My general understanding from professionals I know within the cellular industry is that backup power is the norm for all providers. The main concern with that federal 8 hour rule was that to meet the requirements they would actually have to start performing battery testing. Most cell providers operate on a “replace every 7 years”(for VRLA) mentality instead of conforming to IEEE testing and validation requirements. It isn’t that the batteries cost so much, it is that the time to have a technician go out there and perform 4-6 hours of destructive testing on a rooftop annually.

1 Like

I would imagine blocking voice places less stress on the backup power supplies too, especially batteries.

No grid operators have complained of this issue. It is an NEC requirement that you have the ability to isolate from the grid during an outage. This is true for co-generation(when you are selling back to the electric company) and when you run a generator(when you are simply running a backup when the lights go out). Grid operators are not concerned about this issue.

WRONG. Modern grids have a great deal of switching. When a linesmen goes to work on the electric line, he isolates it by locking out all “upstream” power sources. However, non-isolated generators downstream could still be switched into the circuit he is working on at any time. The only way for him to “lock out” these downstream sources is to go to each house and shut off their power. Oddly, this is the LEGAL REQUIREMENT I discussed earlier. You are responsible for locking out any downstream power source. SAFETY FIRST.

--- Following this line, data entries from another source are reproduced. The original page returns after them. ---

theorem setDev_kept {σ τ : State} (hw : Kept σ τ) (st : DevState) : Kept σ (setDev st τ) := by
  unfold setDev
  repeat' (first
    | (extract_lets +onlyGivenNames x; try (refine (fun hx : Kept σ x => ?_) ?_; on_goal 1 => clear_value x; on_goal 2 => subst x))
    | with_reducible assumption | with_reducible rfl | with_reducible exact (fun h => h) | with_reducible apply raise_kept | split
    | (rename State => x; subst x) | with_reducible apply flex_kept | with_reducible exact PortsKept.refl _)

theorem setTime_kept {σ τ : State} (hw : Kept σ τ) (ts : TState) : Kept σ (setTime ts τ) := by
  unfold setTime
  repeat' (first
    | (extract_lets +onlyGivenNames x; try (refine (fun hx : Kept σ x => ?_) ?_; on_goal 1 => clear_value x; on_goal 2 => subst x))
    | with_reducible assumption | with_reducible rfl | with_reducible exact (fun h => h) | with_reducible apply raise_kept
    | with_reducible apply pckUpdate_kept | with_reducible apply picPark_kept | split | (rename State => x; subst x)
    | with_reducible apply flex_kept | with_reducible exact PortsKept.refl _)

theorem anchorRow_kept {σ τ : State} (hw : Kept σ τ) (ph : Phase) : Kept σ (anchorRow ph τ) := by
  unfold anchorRow
  repeat' (first
    | (extract_lets +onlyGivenNames x; try (refine (fun hx : Kept σ x => ?_) ?_; on_goal 1 => clear_value x; on_goal 2 => subst x))
    | with_reducible assumption | with_reducible rfl | with_reducible exact (fun h => h) | (rename State => x; subst x)
    | with_reducible apply flex_kept | with_reducible exact PortsKept.refl _)

theorem anchorTrue_kept {σ τ : State} (hw : Kept σ τ) (ph : Phase) : Kept σ (anchorTrue ph τ) := by
  unfold anchorTrue
  repeat' (first
    | (extract_lets +onlyGivenNames x; try (refine (fun hx : Kept σ x => ?_) ?_; on_goal 1 => clear_value x; on_goal 2 => subst x))
    | with_reducible assumption | with_reducible rfl | with_reducible exact (fun h => h) | (rename State => x; subst x)
    | with_reducible apply flex_kept | with_reducible exact PortsKept.refl _)

theorem freeTrue_kept {σ τ : State} (hw : Kept σ τ)  : Kept σ (freeTrue τ) := by
  unfold freeTrue
  repeat' (first
    | (extract_lets +onlyGivenNames x; try (refine (fun hx : Kept σ x => ?_) ?_; on_goal 1 => clear_value x; on_goal 2 => subst x))
    | with_reducible assumption | with_reducible rfl | with_reducible exact (fun h => h) | with_reducible apply anchorTrue_kept | split
    | (rename State => x; subst x) | with_reducible apply flex_kept | with_reducible exact PortsKept.refl _
    | (simp only [List.length_modify, List.length_map, List.length_set, lmod]; done))

theorem setLocked_kept {σ τ : State} (hw : Kept σ τ) (b : Bool) : Kept σ (setLocked b τ) := by
  unfold setLocked
  repeat' (first
    | (extract_lets +onlyGivenNames x; try (refine (fun hx : Kept σ x => ?_) ?_; on_goal 1 => clear_value x; on_goal 2 => subst x))
    | with_reducible assumption | with_reducible rfl | with_reducible exact (fun h => h) | with_reducible apply freeTrue_kept
    | with_reducible apply raise_kept | split | (rename State => x; subst x) | with_reducible apply flex_kept | with_reducible exact PortsKept.refl _
    | (simp only [List.length_modify, List.length_map, List.length_set, lmod]; done))
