theorem lanesDown_kept {σ τ : State} (hw : Kept σ τ) (l : LaneId) (tell : Bool) : Kept σ (lanesDown l tell τ) := by
  unfold lanesDown
  repeat' (first | with_reducible assumption | with_reducible apply sideDown_kept)

theorem setBypass_kept {σ τ : State} (hw : Kept σ τ) (l : LaneId) (tell : Bool) : Kept σ (setBypass l tell τ) := by
  unfold setBypass
  repeat' (first
    | (extract_lets +onlyGivenNames x; try (refine (fun hx : Kept σ x => ?_) ?_; on_goal 1 => clear_value x; on_goal 2 => subst x))
    | with_reducible assumption | with_reducible rfl | with_reducible exact (fun h => h) | with_reducible apply modLane_kept
    | with_reducible apply lanesDown_kept | split | (rename State => x; subst x) | with_reducible apply flex_kept
    | with_reducible exact PortsKept.refl _)

theorem bypassAll_kept {σ τ : State} (hw : Kept σ τ) (tell : Bool) : Kept σ (bypassAll tell τ) := by
  unfold bypassAll
  repeat' (first | with_reducible assumption | with_reducible apply setBypass_kept)

theorem lanCtrlWrite_kept {σ τ : State} (hw : Kept σ τ) (cause : ClampBy) (l : LaneId) (v : Word) : Kept σ (lanCtrlWrite cause l v τ) := by
  unfold lanCtrlWrite
  repeat' (first
    | (extract_lets +onlyGivenNames x; try (refine (fun hx : Kept σ x => ?_) ?_; on_goal 1 => clear_value x; on_goal 2 => subst x))
    | with_reducible assumption | with_reducible apply raiseLane_kept | with_reducible apply regPutChecked_kept
    | with_reducible apply setBypass_kept | split | (rename State => x; subst x))

theorem mdioCmd_kept {σ τ : State} (hw : Kept σ τ) (v : Word) : Kept σ (mdioCmd v τ) := by
  unfold mdioCmd
  repeat' (first
    | (extract_lets +onlyGivenNames x; try (refine (fun hx : Kept σ x => ?_) ?_; on_goal 1 => clear_value x; on_goal 2 => subst x))
    | with_reducible assumption | with_reducible rfl | with_reducible exact (fun h => h) | split | (rename State => x; subst x)
    | with_reducible apply flex_kept | with_reducible exact PortsKept.refl _)

/-! ### Stitches -/

theorem late_kept {σ τ : State} (hw : Kept σ τ) (l : LaneId) (sd : Side) (stitch : Nat) : Kept σ (late l sd stitch τ) := by
  unfold late
  repeat' (first
    | (extract_lets +onlyGivenNames x; try (refine (fun hx : Kept σ x => ?_) ?_; on_goal 1 => clear_value x; on_goal 2 => subst x))
    | with_reducible assumption | with_reducible apply count_kept | with_reducible apply perf_kept | with_reducible apply raise_kept
    | (rename State => x; subst x))

theorem launchOn_kept {σ τ : State} (hw : Kept σ τ) (l : LaneId) (sd : Side) (stitch : Nat) (h : FrameHdr) (ms : List Msg) :
    Kept σ (launchOn l sd stitch h ms τ) := by
  unfold launchOn
  repeat' (first
    | (extract_lets +onlyGivenNames x; try (refine (fun hx : Kept σ x => ?_) ?_; on_goal 1 => clear_value x; on_goal 2 => subst x))
    | with_reducible assumption | with_reducible rfl | with_reducible exact (fun h => h) | with_reducible apply modSide_kept
    | with_reducible apply emit_kept | with_reducible apply late_kept | split | (rename State => x; subst x) | with_reducible apply flex_kept
    | with_reducible exact PortsKept.refl _)

theorem launchLane_kept {σ τ : State} (hw : Kept σ τ) (l : LaneId) (stitch : Nat) (h : FrameHdr) (ms : List Msg) :
    Kept σ (launchLane l stitch h ms τ) := by
  unfold launchLane
  repeat' (first | with_reducible assumption | with_reducible apply launchOn_kept)

theorem launchLanes_kept {σ τ : State} (hw : Kept σ τ) (lanes : Nat) (stitch : Nat) (h : FrameHdr) (ms : List Msg) :
    Kept σ (launchLanes lanes stitch h ms τ) := by
  unfold launchLanes
  repeat' (first | with_reducible assumption | with_reducible apply each_kept | intro _ _ _ | with_reducible apply launchLane_kept)

theorem itemLeft_kept {σ τ : State} (hw : Kept σ τ) (i : TxItem) : Kept σ (itemLeft τ i) := by
  unfold itemLeft
  repeat' (first
    | (extract_lets +onlyGivenNames x; try (refine (fun hx : Kept σ x => ?_) ?_; on_goal 1 => clear_value x; on_goal 2 => subst x))
    | with_reducible assumption | with_reducible rfl | with_reducible exact (fun h => h) | with_reducible apply modBob_kept
    | with_reducible apply migLeft_kept | with_reducible apply ackLeft_kept | with_reducible apply proposeLeft_kept | split
    | (rename State => x; subst x) | with_reducible apply flex_kept | with_reducible exact PortsKept.refl _
    | (simp only [List.length_modify, List.length_map, List.length_set, lmod]; done))

theorem countStitch_kept {σ τ : State} (hw : Kept σ τ) (c : Cls) : Kept σ (countStitch c τ) := by
  unfold countStitch
  repeat' (first
    | (extract_lets +onlyGivenNames x; try (refine (fun hx : Kept σ x => ?_) ?_; on_goal 1 => clear_value x; on_goal 2 => subst x))
    | with_reducible assumption | with_reducible rfl | with_reducible exact (fun h => h) | split | (rename State => x; subst x)
    | with_reducible apply flex_kept | with_reducible exact PortsKept.refl _)

theorem dataFrame_kept {σ τ : State} (hw : Kept σ τ) (n : Nat) (t : Stitch) (lanes : Nat) (cap : Nat) : Kept σ (dataFrame n t lanes cap τ) := by
  unfold dataFrame
  repeat' (first
    | (extract_lets +onlyGivenNames x; try (refine (fun hx : Kept σ x => ?_) ?_; on_goal 1 => clear_value x; on_goal 2 => subst x))
    | with_reducible assumption | with_reducible rfl | with_reducible exact (fun h => h) | with_reducible apply each_kept | intro _ _ _
    | with_reducible apply launchLanes_kept | with_reducible apply itemLeft_kept | with_reducible apply perf_kept | split
    | (rename State => x; subst x) | with_reducible apply flex_kept | with_reducible exact PortsKept.refl _
    | (simp only [List.length_modify, List.length_map, List.length_set, lmod]; done))

theorem dataStitch_kept {σ τ : State} (hw : Kept σ τ) (n : Nat) (t : Stitch) : Kept σ (dataStitch n t τ) := by
  unfold dataStitch
  repeat' (first
    | (extract_lets +onlyGivenNames x; try (refine (fun hx : Kept σ x => ?_) ?_; on_goal 1 => clear_value x; on_goal 2 => subst x))
    | with_reducible assumption | with_reducible apply each_kept | with_reducible apply foldl_kept | intro _ _ _
    | with_reducible apply countStitch_kept | with_reducible apply dataFrame_kept | split | (rename State => x; subst x))

theorem controlStitch_kept {σ τ : State} (hw : Kept σ τ) (t : Stitch) : Kept σ (controlStitch t τ) := by
  unfold controlStitch
  repeat' (first
    | (extract_lets +onlyGivenNames x; try (refine (fun hx : Kept σ x => ?_) ?_; on_goal 1 => clear_value x; on_goal 2 => subst x))
    | with_reducible assumption | with_reducible rfl | with_reducible exact (fun h => h) | with_reducible apply launchLanes_kept
    | with_reducible apply noteDrained_kept | with_reducible apply endDrain_kept | with_reducible apply masterAgree_kept | split
    | (rename State => x; subst x) | with_reducible apply flex_kept | with_reducible exact PortsKept.refl _
    | (simp only [List.length_modify, List.length_map, List.length_set, lmod]; done))

theorem queuePushes_kept {σ τ : State} (hw : Kept σ τ)  : Kept σ (queuePushes τ) := by
  unfold queuePushes
  repeat' (first
    | (focus (intro c hm; (try extract_lets); (try dsimp only); with_reducible (repeat' first | exact hm | apply memPuts_wf | apply memPut_wf | split); done))
    | (focus (intro hm; (try extract_lets); (try dsimp only); with_reducible (repeat' first | exact hm | apply memPuts_wf | apply memPut_wf | split); done)) | (extract_lets +onlyGivenNames x; try (refine (fun hx : Kept σ x => ?_) ?_; on_goal 1 => clear_value x; on_goal 2 => subst x))
    | with_reducible assumption | with_reducible rfl | with_reducible exact (fun h => h) | (rename State => x; subst x)
    | with_reducible apply flex_kept | with_reducible exact PortsKept.refl _)

/-! ### Lanes -/

theorem after_kept {σ τ : State} (hw : Kept σ τ) (o : Out3) (ho : ∀ u, o = .next u → Kept σ u) : Kept σ (after o τ) := by
  unfold after
  split
  · exact ho _ rfl
  · exact hw

theorem laneCount_kept {σ τ : State} (hw : Kept σ τ) (l : LaneId) (i n : Nat) : Kept σ (laneCount l i n τ) := by
  unfold laneCount
  repeat' (first | with_reducible assumption | with_reducible apply count_kept)

theorem lanePerf_kept {σ τ : State} (hw : Kept σ τ) (l : LaneId) (k n : Nat) : Kept σ (lanePerf l k n τ) := by
  unfold lanePerf
  repeat' (first | with_reducible assumption | with_reducible apply perfN_kept)

theorem unknownType_kept {σ τ : State} (hw : Kept σ τ) (l : LaneId) (sd : Side) : Kept σ (unknownType l sd τ) := by
  unfold unknownType
  repeat' (first | with_reducible assumption | with_reducible apply raiseLane_kept | with_reducible apply laneCount_kept)

theorem takeLine_kept {σ τ : State} (hw : Kept σ τ) (r : Rx) : Kept σ (takeLine r τ) := by
  unfold takeLine
  repeat' (first
    | (extract_lets +onlyGivenNames x; try (refine (fun hx : Kept σ x => ?_) ?_; on_goal 1 => clear_value x; on_goal 2 => subst x))
    | with_reducible assumption | with_reducible rfl | with_reducible exact (fun h => h) | with_reducible apply homeRequest_kept
    | with_reducible apply takeInvAck_kept | with_reducible apply takeRecallData_kept | with_reducible apply takeRecallNodata_kept
    | with_reducible apply homeWriteback_kept | with_reducible apply evictClean_kept | with_reducible apply takeUpdate_kept
    | with_reducible apply takeShared_kept | with_reducible apply takeOwn_kept | with_reducible apply takeGrant_kept
    | with_reducible apply takeInvalidate_kept | with_reducible apply takeRecall_kept | with_reducible apply takeForwarded_kept
    | with_reducible apply takeAck_kept | with_reducible apply takeNak_kept | with_reducible apply takeAtomic_kept
    | with_reducible apply takeGrantLease_kept | with_reducible apply takeBreak_kept | with_reducible apply takeMigLine_kept
    | with_reducible apply takeMigDir_kept | with_reducible apply takeMigDone_kept | split | (rename State => x; subst x)
    | with_reducible apply flex_kept | with_reducible exact PortsKept.refl _)

theorem takeInaug_kept {σ τ : State} (hw : Kept σ τ) (fromRanging : Bool) (src : Nat) (m : InaugMsg) : Kept σ (takeInaug fromRanging src m τ) := by
  unfold takeInaug
  repeat' (first
    | (extract_lets +onlyGivenNames x; try (refine (fun hx : Kept σ x => ?_) ?_; on_goal 1 => clear_value x; on_goal 2 => subst x))
    | with_reducible assumption | with_reducible rfl | with_reducible exact (fun h => h) | with_reducible apply hearCall_kept
    | (intro _ hu; with_reducible refine execInaugClaim_kept ?_ _ _ _ hu) | (intro _ hu; with_reducible refine execConfirm_kept ?_ _ _ _ hu)
    | with_reducible apply takeAgreed_kept | (intro _ hu; with_reducible refine execDrained_kept ?_ _ _ _ hu)
    | (intro _ hu; with_reducible refine execStatusCut_kept ?_ _ _ hu) | (intro _ hu; with_reducible refine execStatusResume_kept ?_ _ _ hu)
    | with_reducible apply after_kept | split | (rename State => x; subst x) | with_reducible apply flex_kept
    | with_reducible exact PortsKept.refl _)

theorem takePat_kept {σ τ : State} (hw : Kept σ τ) (src : Nat) (m : PatMsg) : Kept σ (takePat src m τ) := by
  unfold takePat
  repeat' (first
    | (extract_lets +onlyGivenNames x; try (refine (fun hx : Kept σ x => ?_) ?_; on_goal 1 => clear_value x; on_goal 2 => subst x))
    | with_reducible assumption | with_reducible rfl | with_reducible exact (fun h => h)
    | (intro _ hu; with_reducible refine execPatSwitchPropose_kept ?_ _ _ _ hu)
    | (intro _ hu; with_reducible refine execPatSwitchAck_kept ?_ _ _ _ hu)
    | (intro _ hu; with_reducible refine execPatSwitchNack_kept ?_ _ _ _ hu) | (intro _ hu; with_reducible refine execPatSwitchGo_kept ?_ _ _ hu)
    | (intro _ hu; with_reducible refine execPatSwitchCancel_kept ?_ _ _ hu) | with_reducible apply after_kept | split
    | (rename State => x; subst x) | with_reducible apply flex_kept | with_reducible exact PortsKept.refl _)

theorem takeMsg_kept {σ τ : State} (hw : Kept σ τ) (l : LaneId) (h : FrameHdr) (m : Msg) : Kept σ (takeMsg l h m τ) := by
  unfold takeMsg
  refine instant_kept hw _ fun σ τ hw => ?_
  repeat' (first
    | with_reducible assumption | (intro _ hu; with_reducible refine execDigest_kept ?_ _ _ _ hu) | with_reducible apply after_kept
    | with_reducible apply takeLine_kept | with_reducible apply takeInaug_kept | with_reducible apply takePat_kept | split)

Not so much. Germany has a younger grid and a smaller grid. It is also nationally managed and easier to fund. The US operates 3 main grids with a number of regional grids. The companies tasked with managing grids are essentially receiving an unfunded mandate to make a sub-optimal technology work on their grid. So, should they spend the money to focus on reliability or should they spend the money to focus on micro-generation? Micro-generation requires over-supplying networks and building obscene switching capability into the grid. All of that DECREASES reliability. So, you can pick one. Which would you pick if your paycheck was based on reliability?

1 Like

Because obviously most dark skinned people travelling to middle east that could be classified as terrorists willing to blow up USA are former and current military personnel.